В книге “Слепой часовщик”, за год до лекции “Эволюция способности к эволюции”, я писал о макромутациях по типу удлиненного DC-8 в противоположность макромутациям по типу “Боинга-747”. Знаменитый астроном сэр Фред Хойл (не первый и не последний физик, нелепо заблуждающийся [145] в биологии) скептически отзывался о дарвинизме – приводил в пример образ урагана, который пронесся над свалкой и случайно собрал “Боинг-747”. Он говорил о происхождении жизни (абиогенезе), но креационисты пристрастились использовать его метафору, чтобы сомневаться в эволюции в целом.
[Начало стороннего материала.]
-- ==== Sys2Proof/Machine/CopyQueue.lean ====
section
/-! DEFINITION. The copy queues and the dies' shared engines (R226, R242, R243, R376, R381–R383). -/

namespace Sys2Proof.Machine

/-! ## The end of a queued command (R235, R242) -/

-- DEDUCED: log 51, 69
/-- COPY_FAULT of a queued command: to the group that appended it, if it has not exited, else to the grid's debug agent. -/
def State.queuedFault (s : State) (c : Copy) (tok : W64) (detail : W64) : State :=
  match look s.groups c.gid with
  | some x =>
    if alive x then s.postEvent c.gid { cause := 34, info := tok, detail := detail, site := c.site, seq := c.seq }
    else s.faultRecord c.ld (trapRecord x.name c.site c.seq 0#64 tok 0#64 detail 34 (flagImp + flagAgent) (wbits x.gstatus 4 0) (dieOf x) 0)
  | none => s.faultRecord c.ld (trapRecord c.name c.site c.seq 0#64 tok 0#64 detail 34 (flagImp + flagAgent) 0 8 0)

/-- A token deposited into the packet's NAME, waking it where it asks for that. -/
def depositToken (dom : W16) (n : W64) (pk : List W8) (tok : W64) : M Unit := do
  let _ ← applyName dom n 0 3 (num pk 5 1 % 16) tok
  if bits (num pk 5 1) 4 4 == 1 then do
    let _ ← applyName dom n 0 1 0 0#64
    pure ()
  else pure ()

-- DEDUCED: log 69
/-- A queued command ends with a token. -/
def endQueued (c : Copy) (tok : W64) (detail : W64) : M Unit := do
  modify (fun s => { s with copies := s.copies.filter (fun d => d.id != c.id) })
  depositToken c.dom c.name c.pk tok
  modify (fun s =>
    let s := s.trace c.ld c.dom.toNat c.die evCopyend (s.task (s.team c.team).task).attached c.name c.site c.seq 0#64 tok 0
    if tok.toNat % 256 == 2 then s.queuedFault c tok detail else s)
-- DEDUCED: log 69
def finishQueued (c : Copy) : M Unit :=
  endQueued c (copyStatus c) (match c.fault with | some (_, 2, x) => x | _ => 0#64)

/-! ## COPY_QUEUE_CONSUME (R242) -/

-- DEDUCED: log 69
/-- A command as the engines take it into service. -/
def queuedCopy (k : Nat) (q : Queue) (i : Nat) (slot : W64) (b : List W8) (prio id team : Nat) (recv : List Nat) : Copy :=
  let ps := slotSite q i
  { id := id, queue := some k, slot := i, gid := ps.2.2, name := word b 56, ld := q.ld, dom := q.dom, core := 0, die := q.die, site := ps.1, seq := ps.2.1
    pk := b, pkva := slot, team := team, receivers := recv, started := false, cleared := false, index := []
    left := recv.map (fun t => (t, List.range (pkChunks b))), heldData := [], sparse := none, cancel := false, fault := none, susp := 0
    prio := prio, turn := 0, fabric := q.peer.isSome, awaiting := [], spoilt := [] }

/-- What a fabric queue's packet may not be (R381, R382). -/
def fabricBad (q : Queue) (b : List W8) : Bool :=
  match q.peer with
  | none => false
  | some p => !(pkKind b == 0 || pkKind b == 3) || (Config.peerAppend p q.window && pkKind b == 3 && pkRb b != 64)

-- DEDUCED: log 55
/-- A good packet's name resolved (R242, steps 1 to 3): in service, or over at once. -/
def takePacket (k : Nat) (q : Queue) (d : List W8) (i : Nat) (slot : W64) (b : List W8) : M Unit := do
  let s ← get
  let id ← newId
  let prio := min (pkPrio b) (bits (num d 8 4) 11 8)
  let c := queuedCopy k q i slot b prio id 0 []
  match s.resolve q.dom (word b 56) 0 2 with
  | .error _ => do
    queueError q.dom q.desc d 3 i
    modify (fun s => s.queuedFault { c with gid := 0 } (copyToken c 2 0 1) 0#64)
  | .ok e =>
    if e.st == 6 then do
      queueError q.dom q.desc d 3 i
      modify (fun s => s.queuedFault { c with gid := 0 } (copyToken c 2 0 1) 0#64)
    else
      match (s.holder (word b 56)).filter (fun g => (s.grp g).mill.isNone && e.st != 5) with
      | none => do
        queueError q.dom q.desc d 3 i
        endQueued { c with gid := 0 } (copyToken c 2 0 1) 0#64
      | some g => do
        let t := (s.grp g).team
        let tcb := (s.task (s.grp g).task).tcb
        let recv := if pkKind b == 4 then (pkPeers b tcb.cols).map (fun i => lane t (s.felt (s.team t).felt).teams i) else [t]
        let c := queuedCopy k q i slot b prio id t recv
        if (lowest (pkFaults b true tcb.rows tcb.cols)).isSome || fabricBad q b then endQueued c (copyToken c 2 0 1) 0#64
        else if pkOutside b (s.scratchSize t) then endQueued c (copyToken c 4 0 0) 0#64
        else modify (fun s => { s with copies := s.copies ++ [c] })

def consumeCopy (k : Nat) (q : Queue) : M Unit := do
  match ← headSlot k q with
  | none => pure ()
  | some (i, d, slot, b) => do
    if num b 0 1 != 1 || num b 54 2 != 0 then queueError q.dom q.desc d 1 i else takePacket k q d i slot b
    slotDone k q i slot

/-- Commands of a die's engines in service. -/
def inService (s : State) (die : Nat) : List Copy := s.copies.filter (fun c => c.queue.isSome && c.die == die)

/-- COPY_QUEUE_CONSUME (R242). -/
def execCopyQueueConsume (queue : Nat) (s : State) : Host.Outcome State Fault Refusal :=
  match look s.queues queue with
  | none => event s
  | some q =>
    if queueServed s q && q.kind == 1 && !s.mhalt && decide ((inService s q.die).length < 64) && (s.die q.die).up then
      event (s.agent (consumeCopy queue q) (fun _ _ _ _ => s))
    else event s

/-! ## SHARED_ENGINE_CHUNK (R243) -/

/-- A tenant's units on a die: whether one is left in this period (R376). -/
def unitsLeft (s : State) (die ld : Nat) : Bool :=
  let n := wbits ((look (s.die die).budget ld).getD 0xFFFF0000FFFF#64) 15 0
  n == 0xFFFF || decide ((look (s.die die).ceu ld).getD 0 < n)
/-- The chunks a command may go on with: those already charged for where no unit is left. -/
def dueChunks (s : State) (c : Copy) : List Nat :=
  if unitsLeft s c.die c.ld then openChunks s c else (openChunks s c).filter (fun k => c.paid.contains k)
/-- A command that is not suspended. -/
def goesOn (s : State) (c : Copy) : Bool :=
  (copyDone s c || c.susp != 0 || !(dueChunks s c).isEmpty) && ((c.team :: c.receivers).all (fun t => (s.team t).resident || (s.team t).retired))
    && !c.awaiting.any s.outstanding && !c.lost && (s.ldev c.ld).tdisp != .error

/-- The bitmap words cleared, the index list read: a command's first act. -/
def State.beginQueued (s : State) (c : Copy) : State × Copy :=
  let s := c.receivers.foldl (fun s t => if (s.team t).retired then s else s.scrPut t (pkBm c.pk) (List.replicate (pkBmBytes c.pk) 0#8)) s
  let c : Copy := { c with cleared := true, started := true, index := indexList s c, spoilt := [] }
  ((s.indexed c).setCopy c, c)

-- DEDUCED: log 87
/-- The requests of a chunk to a peer's window (R381, R382). -/
def fabricSend (q : Queue) (c : Copy) (k : Nat) (s : State) : State :=
  let peer := q.peer.getD 0
  (copyPieces c.pk k).foldl (fun s p =>
    let (base, ok) := copyRow c p.1
    let n := if ok then min p.2.2 (pkExt c.pk 0 * pkE c.pk) - p.2.1 else 0
    if n == 0 then s
    else
      let t : Target := .scr c.team (pkSpad c.pk + p.1 * pkRb c.pk + p.2.1)
      let bs := s.seeT t n
      let s := if pkKind c.pk == 0 then s else s.sawT t n
      if pkKind c.pk == 0 then s.emit (.fabricRead peer q.window (base.toNat + p.2.1) n c.id k)
      else if Config.peerAppend peer q.window then s.emit (.fabricAppend peer q.window bs)
      else s.emit (.fabricWrite peer q.window (base.toNat + p.2.1) bs)) s

-- DEDUCED: log 69, 87
/-- Whether a port carries Filesk traffic: up, one-laned or its partner halted (R16, R379, R383). -/
def State.filesk (s : State) : Bool := s.ports.any (fun (e : Nat × Port) => decide (2 ≤ e.2.state) && decide (e.2.state ≤ 4))

-- DESIGN CHOICE: log 68
/-- The bytes of a chunk as the peer returns them: nothing here fixes those it reads. -/
def fabricData (c : Copy) : List (Nat × Nat × Nat) → M (List W8)
  | [] => pure []
  | (r, a, b) :: ps => do
    let (_, ok) := copyRow c r
    let n := if ok then min b (pkExt c.pk 0 * pkE c.pk) - a else 0
    let bs ← freeBytes n
    let rest ← fabricData c ps
    return bs ++ List.replicate (b - a - n) 0#8 ++ rest

-- DESIGN CHOICE: log 68; DEDUCED: log 87
/-- The peer's answers to a chunk's requests: all done, or a refusal with its code. -/
def fabricAnswer (c : Copy) (k : Nat) : M Copy := do
  if ← freeChoice then do
    let code ← freeVal
    return { c with susp := 0, left := [], fault := some (c.fault.getD (k, 2, detailOf (code.toNat % 9 + 1) 0)) }
  else do
    if pkKind c.pk == 0 then do
      let bs ← fabricData c (copyPieces c.pk k)
      landChunk c k bs c.team
    else landChunk c k [] c.team
    return { c with susp := 0, left := c.left.map (fun e => (e.1, e.2.filter (· != k))) }

-- DESIGN CHOICE: log 68; DEDUCED: log 69, 87
/-- One turn of a fabric command: requests go out, lost where no port carries them, or answers have come. -/
def fabricTurn (q : Queue) (c : Copy) (pick : Nat) : M Copy := do
  if c.susp != 0 then fabricAnswer c (c.susp - 1)
  else do
    let ks := dueChunks (← get) c
    let k := if Config.peerAppend (q.peer.getD 0) q.window && pkKind c.pk == 3 then ks.headD 0 else ks.getD (pick % ks.length) 0
    if (← get).filesk then modify (fabricSend q c k)
    return { c with susp := k + 1, lost := !(← get).filesk, paid := c.paid ++ [k] }

/-- A unit of a tenant's budget and the chunk counter of a die. -/
def State.spendUnit (s : State) (die ld : Nat) : State :=
  s.modDie die (fun d => { d with ceu := ins d.ceu ld ((look d.ceu ld).getD 0 + 1), counters := ins d.counters 4 (satAdd ((look d.counters 4).getD 0) 1) })

/-- A command over with all its chunks: its end, or a wait for its deposit. -/
def State.endIfDone (s : State) (id : Nat) : State :=
  match s.copy id with
  | some c => if copyDone s c && c.susp == 0 then s.agent (finishQueued c) (fun _ _ _ _ => s) else s
  | none => s

-- DEDUCED: log 78
/-- One chunk of a command, charged when it starts (R243). -/
def State.engineTurn (s : State) (die : Nat) (c : Copy) (pick : Nat) : State :=
  let (s, c) := if c.cleared then (s, c) else s.beginQueued c
  let c : Copy := { c with turn := s.nextId }
  let s := { s with nextId := s.nextId + 1 }
  match c.fabric, look s.queues (c.queue.getD 0) with
  | true, some q =>
    let s := if c.susp == 0 then s.spendUnit die c.ld else s
    s.agent (do
      let c ← fabricTurn q c pick
      modify (fun s => s.setCopy c)) (fun _ _ _ _ => s)
  | _, _ =>
    let ks := dueChunks s c
    let k := ks.getD (pick % ks.length) 0
    let s := if c.paid.contains k then s else s.spendUnit die c.ld
    s.copyChunk die (s.team c.team).task (208 + die) { c with paid := if c.paid.contains k then c.paid else c.paid ++ [k] } k

/-- SHARED_ENGINE_CHUNK (R243): one chunk, chosen among those left by `pick`; a command with nothing left ends. -/
def execSharedEngineChunk (die : Fin 8) (pick : Nat) (s : State) : Host.Outcome State Fault Refusal :=
  match nextCommand (fun c => c.prio) ((inService s die.val).filter (fun c => goesOn s c && (!s.mhalt || c.susp != 0 || copyDone s c))) with
  | none => event s
  | some c => if copyDone s c && c.susp == 0 then event (s.endIfDone c.id) else event ((s.engineTurn die.val c pick).endIfDone c.id)

-- DESIGN CHOICE: log 68, 97
/-- FABRIC_REQUEST_TIMEOUT (R381, R383): no response within FTIME, which stands still while the partner is halted. -/
def execFabricRequestTimeout (cmd : Nat) (s : State) : Host.Outcome State Fault Refusal :=
  match s.copy cmd with
  | none => event s
  | some c =>
    let peer := ((look s.queues (c.queue.getD 0)).bind (·.peer)).getD 0
    let still := s.ports.any (fun (e : Nat × Port) => e.2.partnerHalted && e.2.peer.toNat == peer)
    if c.susp == 0 || still then event s
    else
      let c : Copy := { c with left := [], susp := 0, fault := some (c.fault.getD (c.susp - 1, 2, detailOf 8 0)), lost := false }
      event (((s.elapse 8 (1000000 * ((look s.queues (c.queue.getD 0)).map (·.ftime)).getD 10)).setCopy c).endIfDone cmd)

/-- BUDGET_PERIOD (R376): unused units lapse; a new register value takes effect. -/
def execBudgetPeriod (die : Fin 8) (s : State) : Host.Outcome State Fault Refusal :=
  event ((s.elapse die.val 100000).modDie die.val (fun d =>
    { d with ceu := [], budget := d.budgetNext.foldl (fun b e => ins b e.1 e.2) d.budget, budgetNext := [] }))

end Sys2Proof.Machine
end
Они, очевидно, упускают из виду мощность накопительного естественного отбора – медленного подъема по пологим склонам горы Невероятности. На цветной вклейке есть фотография, где я стою на кладбище самолетов, настороже – жду урагана, который невзначай соберет “Боинг-747”.
145
Можно сказать, самонадеянно: как-то он попытался доказать, что знаменитая ископаемая птица археоптерикс – это фальшивка, и заявил, что ни один физик не принял бы таких скудных доказательств, как биологи. Он был заслуженно известным физиком, чье разъяснение того, как атомы химических элементов рождаются в недрах звезд, должно было бы заработать ему Нобелевскую премию – ее и в самом деле заработал его коллега, занимавшийся теми же исследованиями. – Прим. автора.
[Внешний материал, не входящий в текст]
-- ==== Sys2Proof/Machine/Debug.lean ====
section
/-! DEFINITION. The debug commands (R390–R404, R425). -/

namespace Sys2Proof.Machine

/-! ## Levels (R390, R391) -/

-- DEDUCED: log 71
def Level.rank : Level → Nat
  | .user => 0
  | .guest => 1
  | .hypervisor => 2
  | .maker => 3
-- DEDUCED: log 71
/-- The level a command acts at: maker level needs a maker session. -/
def State.levelOf (s : State) (c : DbgCmd) : Nat :=
  if c.level == .maker && !(s.ldev c.c.ld.val).maker then 2 else Level.rank c.level

/-! ## Attaching and stopping (R392–R395) -/

/-- The live group a name of the device's own names, where a debugger is attached to its task. -/
def State.debugged (s : State) (n : W64) : Option Nat :=
  match s.holder n with
  | none => none
  | some g => if alive (s.grp g) && (s.grp g).mill.isNone && (s.task (s.grp g).task).attached then some g else none

/-- ATTACH. -/
def cmdAttach (c : MgmtCmd) : M Done := do
  if !fitsBits c.a2 2 then return badCmd
  let s ← get
  match s.taskAt c.ld.val c.a1 with
  | none => return refused
  | some k =>
    if (s.task k).ended then return refused
    else do
      let on := c.a2.getLsbD 0
      let s := s.modTask k (fun t => { t with attached := on, bkptstop := on && c.a2.getLsbD 1 })
      set (if on then s else { s with groups := s.groups.map (fun (e : Nat × Group) => if e.2.task == k && e.2.mill.isNone then (e.1, { e.2 with brks := [] }) else e) })
      return done0

/-- The groups a HALT or RESUME names: 0 name, 1 team, 2 task. -/
def State.debugSet (s : State) (c : MgmtCmd) : Option (List Nat) :=
  let kind := wbits c.a0 1 0
  match s.setOf c.ld.val (if kind == 2 then 3 else kind) c.a1 with
  | none => none
  | some gs =>
    let k : Option Nat := if kind == 2 then s.taskAt c.ld.val c.a1 else (s.holder c.a1).map (fun g => (s.grp g).task)
    if k.any (fun k => (s.task k).attached) then some (gs.filter (fun g => alive (s.grp g))) else none
-- DEDUCED: log 64
def setBad (c : MgmtCmd) : Bool := !fitsBits c.a0 2 || wbits c.a0 1 0 == 3 || (wbits c.a0 1 0 != 2 && !ownName c.ld.val c.a1)

/-- A group stopped at its unit boundary; a halted or stopped one stays as it is (R393). -/
def State.haltDebug (s : State) (g : Nat) : State :=
  let x := s.grp g
  if x.halted || x.dstop then s
  else
    let s := s.cutRun g
    s.debugStop g evDhalt 0 (leadPc (s.grp g)) 0#64 (leadPc (s.grp g))

/-- HALT. -/
def cmdHalt (c : MgmtCmd) : M Done := do
  if setBad c then return badCmd
  match (← get).debugSet c with
  | none => return refused
  | some gs => do
    modify (fun s => gs.foldl State.haltDebug s)
    return done0

/-- RESUME. -/
def cmdResume (c : MgmtCmd) : M Done := do
  if setBad c then return badCmd
  match (← get).debugSet c with
  | none => return refused
  | some gs => do
    modify (fun s => gs.foldl (fun s g => s.modGrp g (fun x => { x with dstop := false, stepping := false })) s)
    return done0

-- DEDUCED: log 78
/-- STEP. -/
def cmdStep (c : MgmtCmd) : M Done := do
  if !ownName c.ld.val c.a1 then return badCmd
  let s ← get
  match s.debugged c.a1 with
  | none => return refused
  | some g =>
    if !(s.grp g).dstop then return refused
    else do
      set (s.modGrp g (fun x => { x with dstop := false, stepping := true }))
      return done0

/-- BRK. -/
def cmdBrk (c : MgmtCmd) : M Done := do
  if !ownName c.ld.val c.a1 || !fitsBits c.a2 2 || !aligned c.a3 4 || !fitsBits c.a4 1 then return badCmd
  let s ← get
  match s.debugged c.a1 with
  | none => return refused
  | some g => do
    set (s.modGrp g (fun x => { x with brks := ins x.brks c.a2.toNat { addr := c.a3, on := c.a4.getLsbD 0 } }))
    return done0

-- DEDUCED: log 74
/-- WATCH: a watchpoint another device has set is not taken from it. -/
def cmdWatch (c : MgmtCmd) : M Done := do
  let ld := c.ld.val
  let d := wbits c.a0 2 0
  let i := wbits c.a1 2 0
  let dom := c.a4.setWidth 16
  let s ← get
  if !fitsBits c.a0 3 || !fitsBits c.a1 3 || c.a3 = 0#64 || decide (2 ^ 48 < c.a3.toNat) || !fitsBits c.a4 20 || domLd dom != ld
      || (s.stackLd d 0 != ld && s.stackLd d 1 != ld) then return badCmd
  else if (look (s.die d).watches i).any (fun w => w.on && w.ld != ld) then return refused
  else do
    let w : Watch := {
      start := c.a2, len := c.a3.toNat, ld := ld, dom := dom, rd := c.a4.getLsbD 16, wr := c.a4.getLsbD 17, stop := c.a4.getLsbD 18, on := c.a4.getLsbD 19 }
    set (s.modDie d (fun x => { x with watches := ins x.watches i w }))
    return done0

/-! ## Registers of a stopped group (R399) -/

/-- A selector's fields. -/
def selThread (x : W64) : Nat := wbits x 31 26
def selNum (x : W64) : Nat := wbits x 23 8
def selClass (x : W64) : Nat := wbits x 7 0

-- DEDUCED: log 76
/-- Whether a selector names something the group has; a class 9 number is a specifier of R24. -/
def selOk (x : Group) (sel : W64) : Bool :=
  let n := selNum sel
  let perThread := decide (selThread sel < x.w)
  wbits sel 63 32 == 0 && wbits sel 25 24 == 0 && (match selClass sel with
    | 0 => decide (n < 80) && perThread
    | 1 => decide (n < 64)
    | 2 => decide (n < 8) && perThread
    | 3 => decide (n < 2) && perThread
    | 4 => decide (n < 8) && perThread
    | 5 => decide (n < 3)
    | 6 => csrKnown n
    | 7 => n == 0 && perThread
    | 8 => decide (n < 16384) && (look x.trees (n / 4096)).isSome
    | 9 => decide (n < 80) || (decide (96 ≤ n) && decide (n < 160))
    | _ => false)

/-- A context of one thread of a stopped group. -/
def threadCx (s : State) (g t : Nat) : Cx :=
  let x := s.grp g
  { g := g, act := activeSet x, exe := maskOf x.w (fun i => i == t), pc := leadPc x, upc := leadPc x, h := {} }
/-- A context of the active set. -/
def setCx (s : State) (g : Nat) : Cx :=
  let x := s.grp g
  { g := g, act := activeSet x, exe := activeSet x, pc := leadPc x, upc := leadPc x, h := {} }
Я привел пример другого авиалайнера – удлиненного DC-8. Это вариант авиалайнера DC-8, надставленный на одиннадцать метров при помощи двух дополнительных сегментов: шесть метров в переднем фюзеляже и пять – в хвостовом. Это был DC-8 с двумя гомеозисными мутациями. Каждый ряд кресел в дополнительных частях фюзеляжа – с откидными столиками, лампочками, вентиляторами, кнопками вызова, разъемами для наушников и всем прочим – можно представить как новые сегменты, дублирующие те, что были до мутации. Мой биологический аргумент состоял в том, что есть фундаментальное препятствие для возникновения в единовременном мутационном скачке радикально нового, сложного животного или сложного органа (“Боинга-747”, по Хойлу), но нет принципиальных препятствий для повторения целых сегментов – неважно, насколько сложны эти сегменты (мой DC-8). Нельзя изобрести позвонок ни с того ни с сего. Но если один позвонок уже есть, то возникновение второго за одну мутацию не исключено. Эмбриологическая машинерия, способная произвести один сегмент, может выдать и два, и десять. И теперь мы даже понимаем стоящий за этим гомеозисный механизм.